> RECORDED INFORMATION

-- ==== Sys2Proof/Machine/Rays.lean ====
section
/-! DEFINITION. Rays: the scene and its nodes, the exact traversal, the RAY words, and the events that carry a
traversal (R262 to R274, R279). -/

namespace Sys2Proof.Machine

/-! ## Points and rays -/

/-- A point or direction, exact. -/
structure Vec3 where
  x : Rat
  y : Rat
  z : Rat
  deriving DecidableEq, Repr

def Vec3.sub (a b : Vec3) : Vec3 := ⟨a.x - b.x, a.y - b.y, a.z - b.z⟩
def Vec3.dot (a b : Vec3) : Rat := a.x * b.x + a.y * b.y + a.z * b.z
def Vec3.cross (a b : Vec3) : Vec3 := ⟨a.y * b.z - a.z * b.y, a.z * b.x - a.x * b.z, a.x * b.y - a.y * b.x⟩
/-- The three coordinates. -/
def Vec3.axes (a : Vec3) : List Rat := [a.x, a.y, a.z]

/-- The value of a finite FP32 word. -/
def finite? (w : Word) : Option Rat :=
  match FFmt.fp32.read w with
  | .zero _ => some 0
  | .fin q => some q
  | .inf _ | .nan => none

/-- Three finite words. -/
def vec3? (a b c : Word) : Option Vec3 := do
  let x ← finite? a
  let y ← finite? b
  let z ← finite? c
  return ⟨x, y, z⟩

/-- A valid ray; `tmax` none is +∞. -/
structure Ray where
  o    : Vec3
  d    : Vec3
  tmin : Rat
  tmax : Option Rat
  deriving DecidableEq, Repr

/-- `x` is not beyond a bound. -/
def upTo (x : Rat) (b : Option Rat) : Bool :=
  match b with
  | some y => decide (x ≤ y)
  | none => true

/-- The ray of eight words, if it is valid (R266). -/
def Ray.ofWords (w : List Word) : Option Ray :=
  let g (i : Nat) : Word := w[i]?.getD 0
  match vec3? (g 0) (g 1) (g 2), vec3? (g 3) (g 4) (g 5), finite? (g 6) with
  | some o, some d, some t0 =>
    let t1 : Option (Option Rat) := match FFmt.fp32.read (g 7) with
      | .nan => none
      | .inf neg => if neg then none else some none
      | .zero _ => some (some 0)
      | .fin q => some (some q)
    match t1 with
    | some t1 => if d = ⟨0, 0, 0⟩ ∨ t0 < 0 ∨ !upTo t0 t1 then none else some ⟨o, d, t0, t1⟩
    | none => none
  | _, _, _ => none

/-! ## The scene (R262 to R264) -/

/-- A scene descriptor. -/
structure Scene where
  base : Nat
  cnt  : Nat
  miss : Nat
  cull : Bool
  deriving DecidableEq, Repr

/-- A descriptor from its 64 bytes; none when it breaks R262. -/
def Scene.ofBytes (b : List Byte) : Option Scene :=
  let f := fieldAt b
  if f 0 8 % 64 = 0 ∧ f 8 4 ≠ 0 ∧ f 16 4 / 2 = 0 ∧ f 20 44 = 0 then some ⟨f 0 8, f 8 4, f 12 4, f 16 4 == 1⟩ else none

/-- A box: its bounds on the three axes. -/
structure Box where
  lo : List Rat
  hi : List Rat
  deriving DecidableEq, Repr

/-- A child of an internal node that is not empty: its index, whether it is a leaf, its box. -/
structure Child where
  index : Nat
  leaf  : Bool
  box   : Box
  deriving DecidableEq, Repr

/-- The children of an internal node in order; none when it is malformed (R263). -/
def childrenOf (cnt : Nat) (b : List Byte) : Option (List Child) :=
  let f := fieldAt b
  let n := f 15 1
  let base := f 52 4
  match vec3? (wordAt b 0) (wordAt b 4) (wordAt b 8) with
  | none => none
  | some o =>
    if 7 ≤ n ∨ 64 ≤ f 56 1 ∨ f 57 7 ≠ 0 ∨ (0 < n ∧ cnt ≤ base + n - 1) then none
    else
      let e (a : Nat) : Rat := pow2 (BitVec.toInt (b[12 + a]?.getD 0))
      some ((List.range n).filterMap (fun c =>
        let lo (a : Nat) : Nat := f (16 + 6 * c + a) 1
        let hi (a : Nat) : Nat := f (16 + 6 * c + 3 + a) 1
        if (List.range 3).any (fun a => hi a < lo a) then none
        else some
          { index := base + c
            leaf := (f 56 1).testBit c
            box :=
              { lo := (List.range 3).map (fun a => o.axes[a]?.getD 0 + lo a * e a)
                hi := (List.range 3).map (fun a => o.axes[a]?.getD 0 + (hi a + 1 : Nat) * e a) } }))
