-- ==== Sys2Proof/Machine/Step.lean ====
section
/-! DEFINITION. One step of the part: the next choice of the agenda, else in turn an issuer's next group by R83 and an event that
the state calls for, else time alone (log entry 1). And how a program comes to run (log entry 15). -/

namespace Sys2Proof.Machine

/-- The first split of a list that issues. A split other than the one picked is passed over in a clock in which an interlock or
a busy pipe holds it (R82; log entry 111). -/
noncomputable def issueFirst (s : State) (pick : Option (TKey × BitVec 2)) : List (TKey × BitVec 2) → Option Out
  | [] => none
  | (k, sp) :: rest =>
    if pick != some (k, sp) && Config.interlocked s.stamp k.wg k.ix sp.toNat then issueFirst s pick rest
    else
      match issueSplit exec s k sp with
      | some o => some o
      | none => issueFirst s pick rest

/-- An issuer issues the next group of one split (R83). -/
noncomputable def issueFrom (s : State) (p : Nat) (pick : Option (TKey × BitVec 2)) : Option Out :=
  issueFirst s pick (issueOrder s p)

/-- One of the issuers issues a group, each in its turn. -/
noncomputable def issueAny (s : State) : Option Out :=
  let ps := (s.allThreads.map Thread.issuer).dedup
  if s.plat.computes then (ps.rotate (s.stamp / 2 % ps.length)).findSome? (fun p => issueFrom s p none) else none

/-- An event that the state calls for comes about. -/
noncomputable def eventAny (s : State) : Option Out := (autoEvent s).map (fun i => exec i s)

/-- One step of the part. -/
noncomputable def step (s : State) : Host.Outcome State Fault Refusal :=
  let s := s.tick
  match s.agenda with
  | .event i :: rest => if Instr.comes i then exec i { s with agenda := rest } else .next { s with agenda := rest }
  | .outside o :: rest => .next (({ s with agenda := rest } : State).outside o)
  | .issue k sp :: rest =>
    let s := { s with agenda := rest }
    match s.thread? k with
    | some t => if s.plat.computes then (issueFrom s t.issuer (some (k, sp))).getD (.next s) else .next s
    | none => .next s
  | [] =>
    (if s.stamp % 2 = 1 then (issueAny s).or (eventAny s) else (eventAny s).or (issueAny s)).getD (.next s)

/-- The part with the word stored where the next step fetches its instruction: the part runs in band B0, and one thread
stands at word 0 of packet 0 of the placed code (log entry 15). -/
def State.withFetchWord (s : State) (nbits w : Nat) : State :=
  let w := w % 2 ^ nbits % 2 ^ 32
  { s with
    agenda := [.issue (placedThread w).key 0]
    mem := placeCode s.mem w
    thr := placedThread w
    live := true
    threads := []
    plat := { s.plat with flask := .run, band := 0 } }

end Sys2Proof.Machine
end

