-- ==== Sys2Proof/Certificates/Slice0/Obligations.lean ====
section
/-! DEFINITION. The statements for the provers. `RanTo o p` says that the outcome is a next state that satisfies `p`; the
effects (`ScalarTo`, `VectorTo`, and so on) say what is written and that all else is as before (Safety.lean). -/

open Sys2Proof Sys2Proof.Machine

/-! ## Decoding and stepping -/

/-- R16, R20, R21, R23, R26, R27, R29: what the decoder makes of some words that the spec writes out, and of words that it
reserves. -/
def Obligations.DecodeSpecWords : Prop :=
  decodeWord 0x8E0C1083 = .word true false (.vfma 3 1 2 false) ∧ decodeWord 0x4E0C1083 = .word false true (.vfma 3 1 2 false) ∧
  decodeWord 0x18142204 = .word false false (.ldw 5 2 4 0) ∧ decodeWord 0x18142244 = .word false false (.ldw 5 2 4 2) ∧
  decodeWord 0x00000000 = .word false false .nop ∧ decodeWord 0x85104345 = .word true false (.saddi 4 4 0x345) ∧
  decodeWord 0x3F000012 = .word false false (.const 0x12) ∧ decodeWord 0x021DFFFD = .word false false (.bru 7 1 0xFFFD) ∧
  decodeWord 0x040C1080 = .word false false (.sadd 3 1 2 false) ∧ decodeWord 0x0C101082 = .word false false (.vclt 4 1 2 false) ∧
  decodeWord 0x0D2020C1 = .word false false (.vdotbs 8 2 3 false) ∧ decodeWord 0x0F184143 = .word false false (.hfma 6 4 5 false) ∧
  decodeWord 0x12202000 = .word false false (.xpack6 8 2 false) ∧ decodeWord 0x13284140 = .word false false (.xqnt4 10 4 5 false) ∧
  decodeWord 0x141C0001 = .word false false (.xrngu 7) ∧ decodeWord 0x1A187305 = .word false false (.lpop 6 7 6) ∧
  decodeWord 0x00000001 = .reject .mustBeZero ∧ decodeWord 0x00F80000 = .reject .unassignedFn ∧
  decodeWord 0x16000000 = .reject .reservedOpcode ∧ decodeWord 0x25000000 = .reject .reservedOpcode ∧
  decodeWord 0x3D000000 = .reject .reservedOpcode ∧ decodeWord 0x07000000 = .word false false (.sori 0 0 0) ∧
  decodeWord 0x7F000012 = .reject .mustBeZero

/-- R16, R20 to R24, R26, R29: a word decodes to an instruction exactly when that instruction's fields are well formed and the
word is its encoding: decoding undoes encoding, and no two words encode one instruction. -/
def Obligations.DecodeAndEncodeAgree : Prop :=
  ∀ (w : Word) (c k : Bool) (i : Instr), decodeWord w = .word c k i ↔
    i.wellFormed = true ∧ (i.isConst = true → k = false) ∧ encode c k i = some w

/-- R18, R19, R82, R83, R380: a step that issues the split which stands first in its issuer's order, at a group of one word, runs
the instruction that the word decodes to: if it traps, the step ends in the trap; else the split goes on as `issued` says. A
step that takes an event runs the event. While compute is held no group issues. Which issuer or event a step takes is the
model's choice (log entry 1). -/
def Obligations.StepRunsDecoded : Prop :=
  (∀ (s u : State) (k : TKey) (y : Thread) (sp : BitVec 2) (rest : List Choice) (e : Split) (w : Word) (m : Bool) (i : Instr),
    s.agenda = .issue k sp :: rest → ({ s.tick with agenda := rest } : State).focus k = some u → u.thr.key = k →
    ({ s.tick with agenda := rest } : State).thread? k = some y →
    (issueOrder { s.tick with agenda := rest } y.issuer).head? = some (k, sp) →
    Issues u sp e w m i →
    let x := issuing u sp e i
    ∀ t, exec i x = .next t →
      (t.ctx.out = .trap → step s = .next t) ∧
      (t.ctx.out ≠ .trap → ∀ r, exec i (grouped x i) = .next r → step s = .next (issued x sp m r))) ∧
  (∀ (s : State) (i : Instr) (rest : List Choice), s.agenda = .event i :: rest → Machine.Instr.comes i = true →
    step s = exec i { s.tick with agenda := rest }) ∧
  (∀ (s : State) (k : TKey) (sp : BitVec 2) (rest : List Choice), s.agenda = .issue k sp :: rest → s.plat.computes = false →
    step s = .next { s.tick with agenda := rest })
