-- ==== Sys2Proof/Tests/Slice0.lean ====
section
/-! SUPPORT. Tests: the decoding of every instruction word, written from the encodings of the spec (R20 to R27); ill-formed
terms that WellFormed refuses; the spec's worked examples; and, for each statement, states that meet its hypotheses. -/

namespace Sys2Proof.Tests

set_option Elab.async false

open Sys2Proof Sys2Proof.Machine

/-! ## Decoding -/

theorem test_decode_flow : ([
    0xC0000000, 0x800D5A96, 0x00100000, 0xC0180000, 0x00200013, 0x002806CD, 0x80352E4D, 0x00380000, 0x80455A96,
    0x80480006] : List Word).map decodeWord = [
    .word true true .nop, .word true false (.mjoin 350870), .word false false .join, .word true true .ret,
    .word false false (.jmpr 19), .word false false (.loop 13 77), .word true false (.loopi 2652 77),
    .word false false .lbrk, .word true false (.yield 350870), .word true false (.waitx 6)] := by decide +kernel

theorem test_decode_jump : ([
    0x412D5A96, 0x01AD5A96, 0xC2365A96, 0xC3895A96] : List Word).map decodeWord = [
    .word false true (.br 2972310), .word false false (.call 2972310), .word true true (.bru 13 2 23190),
    .word true true (.brs 34 1 23190)] := by decide +kernel

theorem test_decode_salu : ([
    0x0456A2E0, 0x0456A2E1, 0x0456A2E2, 0x8456A2E3, 0x0456A2E4, 0x8456A2E5, 0x0456A2E6, 0x0456A2E7, 0xC456A2E8,
    0x0456A2E9, 0x0456A2EA, 0x0456A2EB, 0x0456A2EC, 0x8456A4ED, 0x8456A4EE, 0x8456A4EF, 0x0456A2F0, 0x0456A2F1,
    0x0456A2F2, 0x0456A2F3, 0x8456A2F4, 0x0456A2F5, 0x0456A036, 0x0456A037, 0x0456A038] : List Word).map decodeWord = [
    .word false false (.sadd 21 42 11 true), .word false false (.ssub 21 42 11 true),
    .word false false (.smul 21 42 11 true), .word true false (.smulh 21 42 11 true),
    .word false false (.sdiv 21 42 11 true), .word true false (.sdivu 21 42 11 true),
    .word false false (.srem 21 42 11 true), .word false false (.sand 21 42 11 true),
    .word true true (.sor 21 42 11 true), .word false false (.sxor 21 42 11 true),
    .word false false (.sshl 21 42 11 true), .word false false (.sshr 21 42 11 true),
    .word false false (.ssra 21 42 11 true), .word true false (.sshli 21 42 19 true),
    .word true false (.sshri 21 42 19 true), .word true false (.ssrai 21 42 19 true),
    .word false false (.smin 21 42 11 true), .word false false (.smax 21 42 11 true),
    .word false false (.sceq 21 42 11 true), .word false false (.sclt 21 42 11 true),
    .word true false (.scltu 21 42 11 true), .word false false (.ssel 21 42 11 true),
    .word false false (.sclz 21 42 true), .word false false (.spop 21 42 true), .word false false (.smov 21 42 true)] := by decide +kernel

theorem test_decode_sali : ([
    0x8556AA96, 0x8656AA96, 0x0756AA96] : List Word).map decodeWord = [
    .word true false (.saddi 21 42 2710), .word true false (.sandi 21 42 2710), .word false false (.sori 21 42 2710)] := by decide +kernel

theorem test_decode_vint : ([
    0x0856A2E0, 0x0856A2E1, 0x0856A2E2, 0x8856A2E3, 0x0856A2E4, 0x0856A2E5, 0xC856A2E6, 0x0856A2E7, 0x0856A028,
    0x0856A2E9, 0x0856A2EA, 0x0856A2EB, 0x8856A4EC, 0x8856A4ED, 0x8856A4EE, 0x0856A2EF, 0x0856A2F0, 0x0856A031,
    0x0856A032, 0x0856A033, 0x0856A034, 0x0856A035, 0x8856A2F6] : List Word).map decodeWord = [
    .word false false (.vadd 21 42 11 true), .word false false (.vsub 21 42 11 true),
    .word false false (.vmul 21 42 11 true), .word true false (.vmulh 21 42 11 true),
    .word false false (.vmad 21 42 11 true), .word false false (.vand 21 42 11 true),
    .word true true (.vor 21 42 11 true), .word false false (.vxor 21 42 11 true),
    .word false false (.vnot 21 42 true), .word false false (.vshl 21 42 11 true),
    .word false false (.vshr 21 42 11 true), .word false false (.vsra 21 42 11 true),
    .word true false (.vshli 21 42 19 true), .word true false (.vshri 21 42 19 true),
    .word true false (.vsrai 21 42 19 true), .word false false (.vmin 21 42 11 true),
    .word false false (.vmax 21 42 11 true), .word false false (.vabs 21 42 true),
    .word false false (.vneg 21 42 true), .word false false (.vclz 21 42 true), .word false false (.vpop 21 42 true),
    .word false false (.vmov 21 42 true), .word true false (.vselz 21 42 11 true)] := by decide +kernel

> EXERCISE
Begin with the first line of the records and finish with the line containing "let x ← finite? a". Reproduce those lines exactly, both ends included, and nothing else.

> YOUR SOLUTION
-- ==== Sys2Proof/Machine/Rays.lean ====
section
/-! DEFINITION. Rays: the scene and its nodes, the exact traversal, the RAY words, and the events that carry a
traversal (R262 to R274, R279). -/

namespace Sys2Proof.Machine

/-! ## Points and rays -/

/-- A point or direction, exact. -/
structure Vec3 where
  x : Rat
  y : Rat
  z : Rat
  deriving DecidableEq, Repr

def Vec3.sub (a b : Vec3) : Vec3 := ⟨a.x - b.x, a.y - b.y, a.z - b.z⟩
def Vec3.dot (a b : Vec3) : Rat := a.x * b.x + a.y * b.y + a.z * b.z
def Vec3.cross (a b : Vec3) : Vec3 := ⟨a.y * b.z - a.z * b.y, a.z * b.x - a.x * b.z, a.x * b.y - a.y * b.x⟩
/-- The three coordinates. -/
def Vec3.axes (a : Vec3) : List Rat := [a.x, a.y, a.z]

/-- The value of a finite FP32 word. -/
def finite? (w : Word) : Option Rat :=
  match FFmt.fp32.read w with
  | .zero _ => some 0
  | .fin q => some q
  | .inf _ | .nan => none

/-- Three finite words. -/
def vec3? (a b c : Word) : Option Vec3 := do
  let x ← finite? a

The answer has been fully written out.